Assessments were obtained prior to trastuzumab-containing and/or anthracycline-containing chemotherapy (baseline), at the midpoint of treatment (approximately 2 to 3 weeks after cycle 3 or approximately 9 to 10 weeks after baseline), and after chemotherapy (approximately 24 weeks after baseline), as well as at 1 year postbaseline. A single scan using identical protocols was performed in patients in the control group.

Results showed hemoglobin reduction was substantial at midtreatment and remained lower than baseline through 1 year postbaseline. Significant decreases in VO2peak and leg press strength after chemotherapy also were noted. Lower leg skeletal muscle blood flow and O2 extraction adapted to compensate for the hemoglobin reduction when it came to small muscle mass exercise. But the association between exercise cardiac output and cardiotoxic chemotherapy limit the blood flow needed for large muscle mass exercises such as leg press and cycling.
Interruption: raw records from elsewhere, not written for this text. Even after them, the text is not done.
-- ==== Sys2Proof/Machine/Bits.lean ====
section
/-! DEFINITION. Bit fields, byte order, fixed point and rounding (00_scope.md R11-R13), CRCs (03 R82, 04 R115, R124) and
the exact real arithmetic that the geometry of the later chapters needs, all structurally recursive. -/

namespace Sys2Proof.Machine

/-- Bits [lo+len-1 : lo] of a word, as a number (R11: bit 0 is the least significant). -/
def field (w : Word) (lo len : Nat) : Nat := (w.toNat / 2 ^ lo) % 2 ^ len

/-- Bit `lo` of a word. -/
def flag (w : Word) (lo : Nat) : Bool := w.getLsbD lo

/-- The word with ones in bits [lo+len-1 : lo]. -/
def maskAt (lo len : Nat) : Word := BitVec.ofNat 32 ((2 ^ len - 1) * 2 ^ lo)

/-- `w` with the field of `len` bits at `lo` holding `v`. -/
def putField (w : Word) (lo len v : Nat) : Word :=
  (w &&& ~~~(maskAt lo len)) ||| BitVec.ofNat 32 ((v % 2 ^ len) * 2 ^ lo)

/-- `w` with bit `lo` set to `b`. -/
def putFlag (w : Word) (lo : Nat) (b : Bool) : Word := putField w lo 1 (if b then 1 else 0)

/-- A Boolean as the bit value that reports it. -/
def bit (b : Bool) : Nat := if b then 1 else 0

/-- The two's complement reading of the low `n` bits of a number (R13). -/
def signed (n v : Nat) : Int :=
  if v % 2 ^ n < 2 ^ (n - 1) then (v % 2 ^ n : Nat) else (v % 2 ^ n : Nat) - (2 ^ n : Nat)

/-- The low `n` bits of an integer, as a number. -/
def unsignedOf (n : Nat) (v : Int) : Nat := (v % (2 ^ n : Nat)).toNat

/-- An integer stored in a register. -/
def wordOfInt (v : Int) : Word := BitVec.ofNat 32 (unsignedOf 32 v)

/-- The s32 that a register holds. -/
def s32 (w : Word) : Int := signed 32 w.toNat

/-- Clamp to an interval. -/
def clampInt (lo hi v : Int) : Int := if v < lo then lo else if hi < v then hi else v

/-- A 32-bit counter that saturates (R111, R145 and every 'saturating' counter). -/
def satInc (w : Word) (k : Nat) : Word := BitVec.ofNat 32 (min (w.toNat + k) 0xFFFFFFFF)

/-- The `n` little-endian bytes of a number (R12). -/
def leBytes : Nat → Nat → List Byte
  | 0, _ => []
  | n + 1, v => BitVec.ofNat 8 v :: leBytes n (v / 256)

/-- The number that little-endian bytes spell (R12). -/
def leNat : List Byte → Nat
  | [] => 0
  | b :: r => b.toNat + 256 * leNat r

/-- `n` bytes from offset `off`, read little-endian; bytes beyond the end read 0. -/
def leAt (bs : List Byte) (off n : Nat) : Nat := leNat ((bs.drop off).take n)

/-- The byte at an offset. -/
def byteAt (bs : List Byte) (off : Nat) : Nat := (bs.getD off 0).toNat

/-- A word of bytes. -/
def leWord (bs : List Byte) (off : Nat) : Word := BitVec.ofNat 32 (leAt bs off 4)

/-- An s32 read from bytes. -/
def leS32 (bs : List Byte) (off : Nat) : Int := signed 32 (leAt bs off 4)

/-- Whether the `n` bytes from `off` are all 0. -/
def zeroAt (bs : List Byte) (off n : Nat) : Bool := ((bs.drop off).take n).all (· == 0)

/-- A list padded with zero bytes to a multiple of 4 (R99). -/
def pad4 (bs : List Byte) : List Byte := bs ++ List.replicate ((4 - bs.length % 4) % 4) 0

/-- `n` elements of `f`, in order. -/
def tabulate {α : Type} (n : Nat) (f : Nat → α) : List α := (List.range n).map f

/-- The list with `f` applied at one index. -/
def updAt {α : Type} (l : List α) (i : Nat) (f : α → α) : List α := l.modify i f

/-! ## Division and rounding -/

/-- Rounding of a quotient to nearest, half away from zero (R169, R234, R281); the divisor is positive. -/
def roundHalfAway (num : Int) (den : Nat) : Int :=
  if 0 ≤ num then (2 * num + den) / (2 * den) else -((2 * (-num) + den) / (2 * den))

/-- The quotient towards zero. -/
def truncDiv (num : Int) (den : Int) : Int := Int.tdiv num den

/-- The least multiple count: the quotient rounded up; the divisor is positive. -/
def ceilDiv (a b : Nat) : Nat := if b = 0 then 0 else (a + b - 1) / b

/-- One step of the binary square root: `r` is the root of the bits read so far. -/
def isqrtGo : Nat → Nat → Nat → Nat
  | 0, _, r => r
  | k + 1, n, r =>
    let c := r + 2 ^ k
    isqrtGo k n (if c * c ≤ n then c else r)

/-- The integer square root, rounded down, of a number below 2^(2k). -/
def isqrtBits (k n : Nat) : Nat := isqrtGo k n 0

/-- The integer square root, rounded down (numbers below 2^256). -/
def isqrt (n : Nat) : Nat := isqrtBits 128 n

/-- The square root rounded up (R169). -/
def isqrtUp (n : Nat) : Nat := let r := isqrt n; if r * r = n then r else r + 1

/-! ## CRCs -/

/-- One bit of CRC-32C, processed reflected (R82): 0x82F6_3B78 is 0x1EDC_6F41 reflected. -/
def crc32cBit : Nat → Nat → Nat
  | 0, c => c
  | k + 1, c => crc32cBit k (if c % 2 = 1 then Nat.xor (c / 2) 0x82F63B78 else c / 2)

/-- CRC-32C over bytes, from a running value. -/
def crc32cGo : List Byte → Nat → Nat
  | [], c => c
  | b :: r, c => crc32cGo r (crc32cBit 8 (Nat.xor c b.toNat))

/-- CRC-32C (R82): initial value and final XOR 0xFFFF_FFFF. -/
def crc32c (bs : List Byte) : Word := BitVec.ofNat 32 (Nat.xor (crc32cGo bs 0xFFFFFFFF) 0xFFFFFFFF)

/-- A CRC of `width` bits, most significant bit first, not reflected, over the low `n` bits of `v` in descending order. -/
def crcMsb (width poly : Nat) : Nat → Nat → Nat → Nat
  | 0, _, c => c
  | n + 1, v, c =>
    let fb := ((v / 2 ^ n) % 2 + c / 2 ^ (width - 1)) % 2
    let c' := (c * 2) % 2 ^ width
    crcMsb width poly n v (if fb = 1 then Nat.xor c' poly else c')

/-- The CRC-16 of the mortise frames (R115). -/
def crc16 (n v : Nat) : Nat := crcMsb 16 0x1021 n v 0xFFFF

/-- The CRC-5 of the PWR frame (R124). -/
def crc5 (n v : Nat) : Nat := crcMsb 5 0b00101 n v 0b11111

/-! ## Real functions in fixed point

The spec's formulas use 2^x, sine, cosine, tangent, ln and exp of real numbers. The functions below give them in units of 2^-60 by
series whose remainder is far below the last place that any result keeps (log entry 30). -/

/-- The unit of the fixed-point reals: 2^60. -/
def one60 : Int := 2 ^ 60

/-- A product of fixed-point reals. -/
def mul60 (a b : Int) : Int := a * b / one60

/-- The quotient of two integers as a fixed-point real. -/
def frac60 (num den : Int) : Int := num * one60 / den

/-- A fixed-point real rounded to the nearest integer, half away from zero. -/
def round60 (a : Int) : Int := roundHalfAway a (2 ^ 60)

/-- The power series of exp at a small argument: `term` is the term reached, `k` its index. -/
def expSeries : Nat → Nat → Int → Int → Int → Int
  | 0, _, _, _, acc => acc
  | fuel + 1, k, x, term, acc =>
    let term' := mul60 term x / ((k : Int) + 1)
    expSeries fuel (k + 1) x term' (acc + term')

/-- ln 2 in units of 2^-60. -/
def ln2 : Int := 799144290325165978

/-- exp of a fixed-point real that is at most 0: exp(x) = 2^-k * exp(x + k ln 2). -/
def expNeg (x : Int) : Int :=
  let k := ((-x) / ln2).toNat
  let r := x + k * ln2
  if 200 < k then 0 else expSeries 30 0 r one60 one60 / (2 ^ k : Nat)

/-- 2^(-a/b) in units of 2^-60; b is positive. -/
def pow2Neg (a b : Nat) : Int :=
  if b = 0 then one60 else
  let k := a / b
  if 200 < k then 0 else expSeries 30 0 (-(frac60 ((a % b : Nat) : Int) b * ln2 / one60)) one60 one60 / (2 ^ k : Nat)

/-- 2^(a/b) in units of 2^-60; b is positive. -/
def pow2 (a b : Nat) : Int :=
  if b = 0 then one60 else
  expSeries 30 0 (frac60 ((a % b : Nat) : Int) b * ln2 / one60) one60 one60 * (2 ^ (a / b) : Nat)

/-- The power series of sine from the term `x^k/k!` on. -/
def sinSeries : Nat → Nat → Int → Int → Int → Int
  | 0, _, _, _, acc => acc
  | fuel + 1, k, xx, term, acc =>
    let term' := -(mul60 term xx) / (((k : Int) + 1) * ((k : Int) + 2))
    sinSeries fuel (k + 2) xx term' (acc + term')

/-- Pi in units of 2^-60. -/
def pi60 : Int := 3622009729038561421

/-- The sine of `num/den` of a full turn, in units of 2^-60. -/
def sinTurn (num : Int) (den : Nat) : Int :=
  if den = 0 then 0 else
  let r := num % (den : Int)
  let q := 4 * r / (den : Int)
  -- the angle reduced to a quarter turn
  let r' : Int := if q = 0 then r * 2 else if q = 1 ∨ q = 2 then (den : Int) - 2 * r else 2 * r - 2 * (den : Int)
  let x := r' * pi60 / (den : Int)
  sinSeries 20 1 (mul60 x x) x x

/-- The cosine of `num/den` of a full turn. -/
def cosTurn (num : Int) (den : Nat) : Int := sinTurn (4 * num + den) (4 * den)

/-- The natural logarithm of a positive quotient by halving the argument to [1/2, 1] and the atanh series. -/
def lnSeries : Nat → Nat → Int → Int → Int → Int
  | 0, _, _, _, acc => acc
  | fuel + 1, k, yy, power, acc => lnSeries fuel (k + 2) yy (mul60 power yy) (acc + power / (k : Int))

/-- ln(num/den) in units of 2^-60, for positive num and den. -/
def ln60 (num den : Nat) : Int :=
  if num = 0 ∨ den = 0 then 0 else
  let e := (num.log2 : Int) - (den.log2 : Int)
  let m := if 0 ≤ e then frac60 num ((den : Int) * (2 ^ e.toNat : Nat)) else frac60 ((num : Int) * (2 ^ (-e).toNat : Nat)) den
  let y := (m - one60) * one60 / (m + one60)
  2 * lnSeries 60 1 (mul60 y y) y 0 + e * ln2

/-- A number whose bits are given by a list, bit 0 first. -/
def maskOf (l : List Bool) : Nat := l.foldr (fun b n => bit b + 2 * n) 0

/-- The offsets of the checks that fail. -/
def badAt (l : List (Bool × Nat)) : List Nat := (l.filter (·.1)).map (·.2)

/-! ## Byte ranges, each as its first offset and its end, disjoint and rising -/

/-- A range joined to others. -/
def addRange (a z : Nat) : List (Nat × Nat) → List (Nat × Nat)
  | [] => if a < z then [(a, z)] else []
  | (x, y) :: r =>
    if z ≤ a then (x, y) :: r
    else if y < a then (x, y) :: addRange a z r
    else if z < x then (a, z) :: (x, y) :: r
    else addRange (min a x) (max z y) r

/-- A range taken out of others. -/
def cutRange (a z : Nat) (rs : List (Nat × Nat)) : List (Nat × Nat) :=
  rs.flatMap fun r => ([(r.1, min r.2 a), (max r.1 z, r.2)]).filter fun p => decide (p.1 < p.2)

/-- What is missing of [a, z). -/
def gapsFrom (a z : Nat) : List (Nat × Nat) → List (Nat × Nat)
  | [] => if a < z then [(a, z)] else []
  | (x, y) :: r => (if a < min x z then [(a, min x z)] else []) ++ gapsFrom (max a y) z r

/-- Whether ranges cover [a, z). -/
def covers (rs : List (Nat × Nat)) (a z : Nat) : Bool := (gapsFrom a z rs).isEmpty

end Sys2Proof.Machine
end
“This study demonstrated that anthracycline or trastuzumab-containing chemotherapy results in skeletal muscle energy metabolism and O2 extraction/utilization perturbations in response to chemotherapy-related reduced hemoglobin,” explained the researchers. “Blood flow and O2 extraction increase to maintain O2 delivery and consumption and power output during small muscle mass exercise but cannot fully compensate for exercise utilizing large muscle mass, as evidenced by reductions in pulmonary VO2peak and leg press 1-RM with chemotherapy.”

Further research could delve into the “potential defects in the fat oxidation pathway and to test nutritional and exercise strategies to upregulate fat oxidation during chemotherapy for breast cancer.”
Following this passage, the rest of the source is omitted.